Yeruldelgger encaissa le coup à nouveau. Pour la deuxième fois en quelques minutes, l’étrangère dressait un portrait de son pays qu’il ne reconnaissait pas mais qu’il devinait vrai. D’abord sa steppe qui ne serait que la conséquence de la dérive des continents et maintenant ses montagnes et ses plaines que des conquérants invisibles se partageaient en les épiant du ciel pour mieux les éventrer.

Page 429

Loin déjà de tout ce chaos tragique, dans la splendeur immense de la plaine ondoyante, indifférente au fracas magmatique d’où avait jailli un jour tant de beauté, Tsetseg chevauchait la crête qui bordait la steppe.
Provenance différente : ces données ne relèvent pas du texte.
-- ==== Sys2Proof/Machine/Save.lean ====
section
/-! DEFINITION. Pre-emption, the save area and RESTORE (18 R347 to R351), and the two events that begin a partition:
LOADING_DONE and PARTITION_START (19 R362). -/

namespace Sys2Proof.Machine

/-! ### The save area (18 R349, R350) -/

/-- A field of a save area: byte offset, bytes and value, little-endian. -/
abbrev SaveField := Nat × Nat × Nat

/-- Fields of equal size from an offset, one for each index below `n`. -/
def fieldRun (off size n : Nat) (f : Nat → Nat) : List SaveField := (List.range n).map fun i => (off + size * i, size, f i)

/-- Live ring rows of an object: byte offsets in the ring store, in `.live` order. -/
def liveRows (o : Object) : List Nat :=
  o.live.flatMap fun (l : LiveRegion) => (List.range (l.last - l.first + 1)).map fun i => ((l.first + i) * 8 + l.bank) * 64

/-- Z, the bytes of a core block. -/
def blockSize (o : Object) : Nat := (0x2A0000 + 64 * (liveRows o).length + 65535) / 65536 * 65536

def bitsOf (n : Nat) (f : Nat → Bool) : Nat := (List.range n).foldl (fun acc i => acc + if f i then 2 ^ i else 0) 0

def levelFields (k0 : Nat) (inner : Bool) (off : Nat) (l : Level) : List SaveField :=
  [(off, 1, l.id), (off + 1, 1, 1), (off + 2, 1, l.entry.stages), (off + 4, 4, l.clock % 2 ^ 32), (off + 8, 8, l.count.toNat),
    (off + 16, 8, (if inner then k0 else l.period) % 2 ^ 64)]

/-- Loop levels, outermost first: the list has the innermost first. -/
def loopFields (k0 : Nat) (l : List Level) : List SaveField :=
  (l.reverse.zipIdx).flatMap fun (x, i) => levelFields k0 (i + 1 == l.length) (0x280 + 32 * i) x

/-- The continuation index of a return-stack entry (18 R350, 21 R397). -/
def retIndex (o : Object) (size : Nat) (loose : Bool) : RetEntry → Nat
  | .cont i => i
  | .portable fn off launch => portableCont o size loose fn launch off

/-- The return-stack entry that an index of a save area stands for (21 R397). -/
def retOf (o : Object) (size : Nat) (loose : Bool) (i : Nat) : RetEntry :=
  match (contIndexes o size loose).find? fun e => e.2 == i with
  | some (c, _) => .portable c.fn c.off c.launch
  | none => .cont i

def queueFields (k : Core) : List SaveField :=
  ([0, 1, 2, 3, 4, 5].flatMap fun q => (k.getQueue q).zipIdx.map fun (e, i) => (0x2000 + 1024 * q + 64 * i, 64, e.v.toNat)) ++
    ([8, 9, 10, 11, 12, 13].flatMap fun q => (k.getQueue q).zipIdx.map fun (e, i) =>
      (0x3800 + 64 * (q - 8) + 8 * i, 8, e.v.toNat % 2 ^ 64)) ++
    fieldRun 0x3980 1 16 (fun q => (k.getQueue q).length) ++
    fieldRun 0x3990 2 16 (fun q => bitsOf 16 fun i => match listNth (k.getQueue q) i with | some e => e.p | none => false)

def resultFields (k : Core) : List SaveField :=
  ([0, 1, 2].flatMap fun e => (k.getEng e).results.zipIdx.map fun (r, i) => (0x3A00 + 128 * e + 8 * i, 8, r.v.toNat)) ++
    fieldRun 0x3B80 1 3 fun e => (k.getEng e).results.length

/-- The descriptor image with the rules as GBC left them. -/
def Grid.image (g : Grid) : Nat :=
  faces.foldl (fun v f =>
    let lo := 512 + 32 * f + 19
    v - fld v lo 3 * 2 ^ lo + (g.rule f).code * 2 ^ lo) g.desc.toNat

def stampValue (x : Option (BitVec 32)) : Nat := match x with | some v => v.toNat | none => 0

def gridFields (off : Nat) (g : Grid) : List SaveField :=
  [(off, 128, if g.defined then g.image else 0), (off + 176, 4, g.step.toNat), (off + 180, 1, if g.defined then 1 else 0)] ++
    fieldRun (off + 128) 8 6 (fun f => (tget 0 g.const f).toNat) ++
    fieldRun (off + 184) 4 6 (fun f => (g.sentAt f).toNat) ++
    fieldRun (off + 208) 4 6 (fun f => (g.gotAt f).toNat) ++
    fieldRun (off + 232) 4 6 (fun f => stampValue (tfind g.held f)) ++
    [(off + 256, 1, bitsOf 6 fun f => (tfind g.held f).isSome)] ++
    fieldRun (off + 260) 4 2 (fun b => stampValue (g.interior b)) ++
    fieldRun (off + 268) 4 96 (fun i => stampValue (tfind g.hem i)) ++
    [(off + 652, 16, bitsOf 104 fun i =>
      if i < 2 then (g.interior i).isSome else if i < 98 then (tfind g.hem (i - 2)).isSome else g.defined)]

def accFields (off : Nat) (a : SubArray) (i : Nat) : List SaveField :=
  let r := a.row i
  (off + 0x9000 + 4 * i, 4, r.count % 128 + r.pint % 128 * 2 ^ 7 + r.flags.toNat * 2 ^ 14 + (if r.p then 2 ^ 19 else 0) +
      (if r.int then 2 ^ 20 else 0)) ::
    r.el.map fun e => (off + 0xA000 + 512 * i + 8 * e.1, 8, e.2.toNat)

def subArrayFields (off : Nat) (a : SubArray) : List SaveField :=
  [(off, 1, a.cfg.fmtA.code), (off + 1, 1, a.cfg.fmtB.code), (off + 2, 1, a.cfg.planes), (off + 3, 1, a.cfg.acc.code),
    (off + 4, 1, a.cfg.pro), (off + 5, 1, if a.power == .awake then 1 else 0), (off + 6, 1, a.active.fmt.code),
    (off + 7, 1, a.back.fmt.code), (off + 8, 1, bitsOf 2 fun i => if i = 0 then a.active.p else a.back.p)] ++
    fieldRun (off + 0x1000) 64 256 (fun j => (a.active.word j).toNat) ++
    fieldRun (off + 0x5000) 64 256 (fun j => (a.back.word j).toNat) ++
    (List.range 1024).flatMap (accFields off a)

/-- The registers of a core block. -/
def registerFields (s : State) (p c : Nat) : List SaveField :=
  let k := s.core c
  fieldRun 0 8 32 (fun r => (k.getX r).v.toNat) ++ fieldRun 0x100 8 16 (fun r => (k.getC r).v.toNat) ++
    fieldRun 0x180 8 16 (fun r => (k.getMb r).toNat) ++
    [(0x200, 8, k.fflags.toNat), (0x208, 8, k.vstat.toNat), (0x210, 8, k.tvec.toNat), (0x218, 8, k.mgate.toNat),
      (0x220, 2, k.flags.toNat), (0x222, 1, s.guardImage p c), (0x223, 1, if k.poisonSeen then 1 else 0),
      (0x224, 4, bitsOf 32 fun r => (k.getX r).p), (0x228, 2, bitsOf 16 fun r => (k.getC r).p),
      (0x22A, 1, bitsOf 8 fun r => (k.getK r).p), (0x22C, 4, bitsOf 32 fun r => (k.getV r).p)] ++
    fieldRun 0x400 32 16 (fun i => (k.getSt i).toNat) ++ fieldRun 0x600 64 64 (fun i => (k.getLt i).toNat) ++
    (List.range 8).flatMap (fun i =>
      [(0x1600 + 48 * i, 16, (k.getNs i).key.toNat), (0x1610 + 48 * i, 16, (k.getNs i).ctr.toNat),
        (0x1620 + 48 * i, 8, (k.getNs i).stride.toNat)]) ++
    fieldRun 0x1780 8 8 (fun i => (k.getWin i).toNat) ++ fieldRun 0x17C0 8 8 (fun i => (k.getK i).v.toNat) ++
    fieldRun 0x1800 64 32 (fun i => (k.getV i).v.toNat)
Heureuse de ce jour béni que tiédissait le levant, de son cheval blanc au petit galop court et arrondi, et de son prénom fleuri. Fière et droite, l’arc en bandoulière et le carquois battant le flanc de sa monture, les empennages de ses flèches à l’envers comme un bouquet de fleurs jaunes et vertes.
Devant elle chevauchait sa belle Yuna qu’il avait sauvée et dont elle allait désormais bien s’occuper, maintenant qu’ils étaient quittes.